For FIQ only, we used simple image augmentations: horizontal flips, resize and crop with scales 0.8-1.0 and ratios 0.75-1.3, and Gaussian pixel noise with standard deviation 0.1.

Appendix E CFQ metrics

Our mAP metrics for CFQ depend on a choice of threshold for what counts as a positive judgment for each question considering the three annotators’ responses. Figure 12 shows results for several models on these metrics as we vary the threshold. When not otherwise specified, our accuracy mAP results use threshold 0 and our reasonableness mAP results use threshold -2/3 (meaning “not reasonable” must be a unanimous judgment or we count it as reasonable).

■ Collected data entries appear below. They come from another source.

/-- The lesser or greater of two codes of a floating type (R147, R206): the code and the flags. -/
def minMaxF (t : Ty) (greater : Bool) (a b : Nat) : Nat × MFlags :=
  let (x, fx) := valueOf t a
  let (y, fy) := valueOf t b
  if x == .nan || y == .nan then (canonNaN t, fx ||| fy)
  else if x.below y then ((if greater then b else a), 0)
  else ((if greater then a else b), 0)
def fpMinMax (o : OpRRR) (greater : Bool) (s : State) : Out :=
  guarded o.p (fun s =>
    let (c, f) := minMaxF .f greater ((s.rdG o.a).val.toNat % 2 ^ 32) ((s.rdG o.b).val.toNat % 2 ^ 32)
    (s.wrG o.d 1 (freshN c)).flag f) s
def execFminF (o : OpRRR) (s : State) : Out := fpMinMax o false s
def execFmaxF (o : OpRRR) (s : State) : Out := fpMinMax o true s

def execCvt (o : OpSC) (s : State) : Out :=
  guarded o.p (fun s =>
    let (w, s) := s.drawSR o.rm
    let a := (s.rdG o.a).val.toNat % 2 ^ o.sty.width
    let (c, f) := if o.sty = o.dty then (a, 0) else convert o.sty o.dty o.rm w a
    (s.wrG o.d 3 (freshN (if o.dty.isSigned then narrow 64 (sextN o.dty.width c) else c))).flag f) s

/-! ## Spill store (R149) -/

/-- The offset of a spill access; the base is read unsigned (assumption 15). -/
def ssOffset (o : OpSS) (s : State) : Int := ((s.rdG o.a).val.toNat : Int) + immI o.imm
/-- A spill access of `n` bytes: checks in the order of R149, then `f` at the aligned offset. -/
def spillAccess (o : OpSS) (n : Nat) (f : Nat → State → State) (s : State) : State :=
  let off := ssOffset o s
  match spillAt s.cur.st.ctl.spillSize.toNat off n with
  | none => s.raise 0 .spillRange (narrow 64 off) 0
  | some b => f b s
/-- A spill load of `n` words: one that meets an uncorrectable error gives zero and marks it, as a load of a non-resident run does
(R392; assumption 86). -/
def State.spillLoad (s : State) (k n : Nat) (zero load : State → State) : State :=
  let m := s.cur.st.spillBadIn k n
  if m = 0 then load s
  else zero (s.storeEcc s.iss.cx (coreOf s.iss.cx) m)

def execSpLd (o : OpSS) (s : State) : Out :=
  guarded o.p (fun s => s.chkG 0 (s.rdG o.a) (spillAccess o 8 fun b s =>
    s.spillLoad (b / 8) 1 (fun s => (s.wrG o.d 1 (fresh 0)).hw .resFlag) fun s =>
      let w := s.cur.st.spillWord (b / 8)
      s.wrG o.d 1 ⟨w.val, w.residue⟩)) s
def execSpSt (o : OpSS) (s : State) : Out :=
  guarded o.p (fun s => s.chkG 0 (s.rdG o.a) fun s => s.chkG 0 (s.rdG o.c) (spillAccess o 8 fun b s =>
    let v := s.rdG o.c
    s.updSt fun st => { st with spill := FMap.put st.spill (b / 8) { val := v.val, scalar := true, r0 := v.res } })) s
def execSpVld (o : OpSS) (s : State) : Out :=
  guarded o.p (fun s => s.chkG 0 (s.rdG o.a) (spillAccess o 128 fun b s =>
    s.spillLoad (b / 8) 16 (fun s => (s.wrV o.d 1 {}).hw (.k15 128)) fun s =>
      s.wrV o.d 1 (s.cur.st.spillVec b))) s
def execSpVst (o : OpSS) (s : State) : Out :=
  guarded o.p (fun s => s.chkG 0 (s.rdG o.a) fun s => s.chkV 0 (s.rdV o.c) (spillAccess o 128 fun b s =>
    let v := s.rdV o.c
    s.updSt fun st => st.putSpillVec b v)) s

Recall that the overall relevance judgment is the logical AND of the accuracy and reasonableness judgments.

We observed that while the base rate of the mAP metrics depends strongly on the thresholds (since chance performance is the fraction of positives), varying the threshold does not usually change the order in which models score. The unthresholded judgments still inform the nDCG metric, which we report in appendix C.